* DIRECTIONS
The answer must consist of each line of the records below that contains the string "ofNat".

*** Opening DATA LISTING ***

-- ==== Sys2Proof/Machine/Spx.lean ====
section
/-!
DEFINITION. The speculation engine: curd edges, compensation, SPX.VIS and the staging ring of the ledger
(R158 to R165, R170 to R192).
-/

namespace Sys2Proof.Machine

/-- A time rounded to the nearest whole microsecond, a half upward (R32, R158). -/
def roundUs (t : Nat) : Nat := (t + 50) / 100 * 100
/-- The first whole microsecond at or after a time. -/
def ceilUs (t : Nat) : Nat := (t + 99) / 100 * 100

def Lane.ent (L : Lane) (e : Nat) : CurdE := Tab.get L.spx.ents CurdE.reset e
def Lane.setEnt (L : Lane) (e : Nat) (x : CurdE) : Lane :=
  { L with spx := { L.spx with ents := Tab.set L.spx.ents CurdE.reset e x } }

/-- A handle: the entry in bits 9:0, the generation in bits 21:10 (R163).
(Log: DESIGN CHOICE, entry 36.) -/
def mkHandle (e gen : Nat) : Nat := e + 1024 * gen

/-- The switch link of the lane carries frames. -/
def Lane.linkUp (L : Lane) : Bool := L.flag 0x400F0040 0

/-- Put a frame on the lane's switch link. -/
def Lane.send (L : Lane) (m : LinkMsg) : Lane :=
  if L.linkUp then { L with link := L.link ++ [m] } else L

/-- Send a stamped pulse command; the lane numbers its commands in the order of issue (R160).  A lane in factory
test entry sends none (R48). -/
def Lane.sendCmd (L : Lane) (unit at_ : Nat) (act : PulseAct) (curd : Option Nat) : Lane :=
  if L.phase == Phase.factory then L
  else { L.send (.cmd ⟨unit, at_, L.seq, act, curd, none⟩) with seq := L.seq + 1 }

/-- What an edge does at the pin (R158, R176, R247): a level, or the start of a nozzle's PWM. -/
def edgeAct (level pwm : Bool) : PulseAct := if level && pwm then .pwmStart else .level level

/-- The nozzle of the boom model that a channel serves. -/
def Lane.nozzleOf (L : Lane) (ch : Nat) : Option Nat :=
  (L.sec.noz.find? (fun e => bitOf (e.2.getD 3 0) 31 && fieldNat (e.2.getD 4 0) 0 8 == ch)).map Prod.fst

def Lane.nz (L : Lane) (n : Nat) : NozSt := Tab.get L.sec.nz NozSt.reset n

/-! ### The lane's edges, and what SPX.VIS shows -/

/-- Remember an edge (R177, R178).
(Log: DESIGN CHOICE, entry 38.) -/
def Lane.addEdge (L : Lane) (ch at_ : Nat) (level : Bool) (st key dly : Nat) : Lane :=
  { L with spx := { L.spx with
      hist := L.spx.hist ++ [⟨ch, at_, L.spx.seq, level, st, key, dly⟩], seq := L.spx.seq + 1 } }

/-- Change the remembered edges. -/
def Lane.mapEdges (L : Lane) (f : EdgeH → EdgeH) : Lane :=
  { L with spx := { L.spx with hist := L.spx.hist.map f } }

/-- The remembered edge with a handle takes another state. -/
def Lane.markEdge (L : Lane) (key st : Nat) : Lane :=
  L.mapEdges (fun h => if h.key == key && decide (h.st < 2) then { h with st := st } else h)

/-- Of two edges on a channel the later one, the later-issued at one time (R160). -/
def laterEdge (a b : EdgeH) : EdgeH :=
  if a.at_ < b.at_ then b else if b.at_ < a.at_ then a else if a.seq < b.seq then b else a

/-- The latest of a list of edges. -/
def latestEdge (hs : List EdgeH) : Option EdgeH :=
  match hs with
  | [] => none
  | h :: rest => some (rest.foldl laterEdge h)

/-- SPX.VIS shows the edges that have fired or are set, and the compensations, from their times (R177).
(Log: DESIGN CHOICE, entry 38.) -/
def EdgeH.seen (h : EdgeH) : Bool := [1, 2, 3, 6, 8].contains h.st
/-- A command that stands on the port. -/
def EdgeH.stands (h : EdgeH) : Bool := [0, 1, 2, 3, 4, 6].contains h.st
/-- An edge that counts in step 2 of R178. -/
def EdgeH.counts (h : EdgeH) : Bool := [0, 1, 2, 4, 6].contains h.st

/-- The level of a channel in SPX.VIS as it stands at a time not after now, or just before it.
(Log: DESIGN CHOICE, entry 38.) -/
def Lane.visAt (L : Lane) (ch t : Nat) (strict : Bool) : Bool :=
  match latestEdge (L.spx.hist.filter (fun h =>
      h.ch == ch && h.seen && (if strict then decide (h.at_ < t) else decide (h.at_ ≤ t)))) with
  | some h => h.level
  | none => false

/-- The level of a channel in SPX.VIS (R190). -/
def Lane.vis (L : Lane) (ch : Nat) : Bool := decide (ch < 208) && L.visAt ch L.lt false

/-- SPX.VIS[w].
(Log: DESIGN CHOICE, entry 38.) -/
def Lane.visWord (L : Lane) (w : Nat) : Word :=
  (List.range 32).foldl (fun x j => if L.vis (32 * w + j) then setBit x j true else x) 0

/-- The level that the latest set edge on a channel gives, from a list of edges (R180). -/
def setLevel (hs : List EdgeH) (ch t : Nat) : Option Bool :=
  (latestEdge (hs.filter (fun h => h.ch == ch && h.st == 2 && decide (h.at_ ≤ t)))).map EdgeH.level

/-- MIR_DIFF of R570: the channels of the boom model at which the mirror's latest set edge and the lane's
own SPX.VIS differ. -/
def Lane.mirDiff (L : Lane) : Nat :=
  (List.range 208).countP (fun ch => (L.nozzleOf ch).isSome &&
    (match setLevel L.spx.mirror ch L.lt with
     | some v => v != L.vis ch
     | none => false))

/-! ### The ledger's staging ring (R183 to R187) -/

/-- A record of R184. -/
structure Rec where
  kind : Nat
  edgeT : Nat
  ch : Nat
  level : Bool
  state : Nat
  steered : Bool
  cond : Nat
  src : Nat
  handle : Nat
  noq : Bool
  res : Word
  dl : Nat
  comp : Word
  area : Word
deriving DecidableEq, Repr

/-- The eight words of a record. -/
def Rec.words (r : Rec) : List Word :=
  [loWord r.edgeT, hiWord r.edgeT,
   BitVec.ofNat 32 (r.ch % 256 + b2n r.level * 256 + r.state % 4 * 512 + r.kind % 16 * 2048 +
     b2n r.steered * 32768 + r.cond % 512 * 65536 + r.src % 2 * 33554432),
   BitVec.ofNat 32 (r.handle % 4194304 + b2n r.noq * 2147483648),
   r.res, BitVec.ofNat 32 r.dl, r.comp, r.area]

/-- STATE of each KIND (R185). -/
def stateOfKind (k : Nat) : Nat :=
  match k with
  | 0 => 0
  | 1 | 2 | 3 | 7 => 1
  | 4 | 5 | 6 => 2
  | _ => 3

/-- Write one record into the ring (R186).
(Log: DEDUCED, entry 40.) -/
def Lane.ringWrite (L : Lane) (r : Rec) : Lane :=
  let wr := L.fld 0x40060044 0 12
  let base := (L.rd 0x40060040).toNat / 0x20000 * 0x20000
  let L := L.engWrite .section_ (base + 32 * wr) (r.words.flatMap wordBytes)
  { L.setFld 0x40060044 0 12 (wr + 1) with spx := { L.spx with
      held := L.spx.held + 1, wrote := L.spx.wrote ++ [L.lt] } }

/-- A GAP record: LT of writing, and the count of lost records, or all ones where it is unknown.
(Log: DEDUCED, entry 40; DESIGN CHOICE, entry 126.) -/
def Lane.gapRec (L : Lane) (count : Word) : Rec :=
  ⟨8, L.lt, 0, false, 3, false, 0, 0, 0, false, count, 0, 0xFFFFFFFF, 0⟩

*** Closing DATA LISTING ***

* RESULT FOR THIS EXERCISE
   BitVec.ofNat 32 (r.ch % 256 + b2n r.level * 256 + r.state % 4 * 512 + r.kind % 16 * 2048 +
   BitVec.ofNat 32 (r.handle % 4194304 + b2n r.noq * 2147483648),
   r.res, BitVec.ofNat 32 r.dl, r.comp, r.area]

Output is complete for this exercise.